*Work task*
Take down each entry exactly as written.

*Input for this task*
/-- A matched packet whose write completes `c` cycles after the strobe (R466, R467, R644). -/
def State.rxPlace (s : State) (j c : Nat) (p : RtpPacket) : State :=
  let v := s.reg (aStrmRx j)
  let row := bits v 22 16 * strmBytes v
  if p.payload.length % row ≠ 0 then s.count (aStrmRxEvents j) 15 8 1
  else
    let ms := upto (p.payload.length / row)
    let pl := ms.map (fun m => (m, s.placing j m p.ts))
    let s := if pl.any (fun e => e.2 != .early) then
        s.monitor 7 j (clampI (-(2 ^ 31)) (2 ^ 31 - 1) ((s.sampleDiff j 0 p.ts + bits v 13 0) * s.cyc - c))
      else s
    let s := pl.foldl (fun s e => match e.2 with
      | .at_ d => s.rxWrite j d ((p.payload.drop (row * e.1)).take row)
      | _ => s) s
    let s := if pl.any (fun e => e.2 == .late) then s.count (aStrmRxEvents j) 31 16 1 else s
    if pl.any (fun e => e.2 == .early) then s.count (aStrmRxEvents j) 7 0 1 else s

/-- A stream packet arrives and is placed in every stream it belongs to (R466, R467); streams wait for the grid (R36). -/
def State.streamPacket (s : State) (port c : Nat) (p : RtpPacket) : State :=
  if !s.grid.fnOn then s
  else ((upto 128).filter (fun j => s.rxMatch j port p)).foldl (fun s j => s.rxPlace j c p) s

/-- The strobe's part of reception: the frame of this pass is complete or not, and the stream's fade or ramp acts on its
words; missing samples read 0 (R468, R470).  `peer` lists the streams whose bit of the peer is 0. -/
def State.rxStrobe (s : State) (peer : List Nat) : State :=
  s.net.rx.foldl (fun s e =>
    let j := e.1
    let x := s.rxs j
    if x.ch.st = .off then s
    else
      let t := s.grid.tick
      let full := if s.twin.on then x.ownOk.contains t && !peer.contains j else x.have_.contains t
      let fadeNow := s.grid.fnFade.isSome
      let ok := full && s.grid.fnOn && !fadeNow
      let c := x.ch.step t ok
      let ownOk := x.ownOk.filter (fun d => decide (t < d))
      let ownOk := if x.have_.contains (t + 2) then ownOk ++ [t + 2] else ownOk
      let s := s.setRxs j { ch := c, have_ := x.have_.filter (fun d => decide (t < d)), ownOk := ownOk }
      let v := s.reg (aStrmRx j)
      let n := bits v 22 16
      let a := (s.reg (aStrmRxRing j)).toNat + 4 * (n * (t % (bits v 13 0 + s.pktLen (bits v 26 24))))
      if c.st = .run then s
      else forAll (upto n) s (fun k s =>
        s.wr32 (a + 4 * k) (if full then BitVec.ofInt 32 (c.word t (s.rd32 (a + 4 * k)).toInt) else 0)))
    s

/-! ## Recognised writes -/

/-- The block starts: the groups that its settings name are joined (R446). -/
def State.netStart (s : State) : State :=
  let s := s.joinDomain
  let s := if s.fld aPtpCtrl 1 0 = 0 then s else s.joinGroup s.net.ptp.port ptpGroup
  forAll (upto 128) s (fun j s => if (s.rxs j).ch.st = .off then s else s.joinStream j)

/-- A write of PTP_CTRL: ROLE 0 disables the clock, another role starts it in LISTENING on PORT (R451, R454). -/
def State.ptpRecognised (s : State) (old : Nat) : State :=
  if s.ptpRole = 0 then (s.updPtp (fun x => { x with st := 3, gm := none })).setTimeValid false
  else if old = s.ptpRole ∧ s.net.ptp.st ≠ 0 then s
  else
    let p := if s.flag aPtpCtrl 12 then 1 else 0
    let s := (s.updPtp (fun x => { x with st := 4, port := p, gm := none, foreigns := [], lastAnn := mset 0 x.lastAnn p (s.grid.tick + 1) })).setTimeValid false
    s.joinGroup p ptpGroup

end Sys2Proof.Machine
end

*Reply to the task*
/-- A matched packet whose write completes `c` cycles after the strobe (R466, R467, R644). -/
def State.rxPlace (s : State) (j c : Nat) (p : RtpPacket) : State :=
  let v := s.reg (aStrmRx j)
  let row := bits v 22 16 * strmBytes v
  if p.payload.length % row ≠ 0 then s.count (aStrmRxEvents j) 15 8 1
  else
    let ms := upto (p.payload.length / row)
    let pl := ms.map (fun m => (m, s.placing j m p.ts))
    let s := if pl.any (fun e => e.2 != .early) then
        s.monitor 7 j (clampI (-(2 ^ 31)) (2 ^ 31 - 1) ((s.sampleDiff j 0 p.ts + bits v 13 0) * s.cyc - c))
      else s
    let s := pl.foldl (fun s e => match e.2 with
      | .at_ d => s.rxWrite j d ((p.payload.drop (row * e.1)).take row)
      | _ => s) s
    let s := if pl.any (fun e => e.2 == .late) then s.count (aStrmRxEvents j) 31 16 1 else s
    if pl.any (fun e => e.2 == .early) then s.count (aStrmRxEvents j) 7 0 1 else s

/-- A stream packet arrives and is placed in every stream it belongs to (R466, R467); streams wait for the grid (R36). -/
def State.streamPacket (s : State) (port c : Nat) (p : RtpPacket) : State :=
  if !s.grid.fnOn then s
  else ((upto 128).filter (fun j => s.rxMatch j port p)).foldl (fun s j => s.rxPlace j c p) s

/-- The strobe's part of reception: the frame of this pass is complete or not, and the stream's fade or ramp acts on its
words; missing samples read 0 (R468, R470).  `peer` lists the streams whose bit of the peer is 0. -/
def State.rxStrobe (s : State) (peer : List Nat) : State :=
  s.net.rx.foldl (fun s e =>
    let j := e.1
    let x := s.rxs j
    if x.ch.st = .off then s
    else
      let t := s.grid.tick
      let full := if s.twin.on then x.ownOk.contains t && !peer.contains j else x.have_.contains t
      let fadeNow := s.grid.fnFade.isSome
      let ok := full && s.grid.fnOn && !fadeNow
      let c := x.ch.step t ok
      let ownOk := x.ownOk.filter (fun d => decide (t < d))
      let ownOk := if x.have_.contains (t + 2) then ownOk ++ [t + 2] else ownOk
      let s := s.setRxs j { ch := c, have_ := x.have_.filter (fun d => decide (t < d)), ownOk := ownOk }
      let v := s.reg (aStrmRx j)
      let n := bits v 22 16
      let a := (s.reg (aStrmRxRing j)).toNat + 4 * (n * (t % (bits v 13 0 + s.pktLen (bits v 26 24))))
      if c.st = .run then s
      else forAll (upto n) s (fun k s =>
        s.wr32 (a + 4 * k) (if full then BitVec.ofInt 32 (c.word t (s.rd32 (a + 4 * k)).toInt) else 0)))
    s

/-! ## Recognised writes -/

/-- The block starts: the groups that its settings name are joined (R446). -/
def State.netStart (s : State) : State :=
  let s := s.joinDomain
  let s := if s.fld aPtpCtrl 1 0 = 0 then s else s.joinGroup s.net.ptp.port ptpGroup
  forAll (upto 128) s (fun j s => if (s.rxs j).ch.st = .off then s else s.joinStream j)

/-- A write of PTP_CTRL: ROLE 0 disables the clock, another role starts it in LISTENING on PORT (R451, R454). -/
def State.ptpRecognised (s : State) (old : Nat) : State :=
  if s.ptpRole = 0 then (s.updPtp (fun x => { x with st := 3, gm := none })).setTimeValid false
  else if old = s.ptpRole ∧ s.net.ptp.st ≠ 0 then s
  else
    let p := if s.flag aPtpCtrl 12 then 1 else 0
    let s := (s.updPtp (fun x => { x with st := 4, port := p, gm := none, foreigns := [], lastAnn := mset 0 x.lastAnn p (s.grid.tick + 1) })).setTimeValid false
    s.joinGroup p ptpGroup

end Sys2Proof.Machine
end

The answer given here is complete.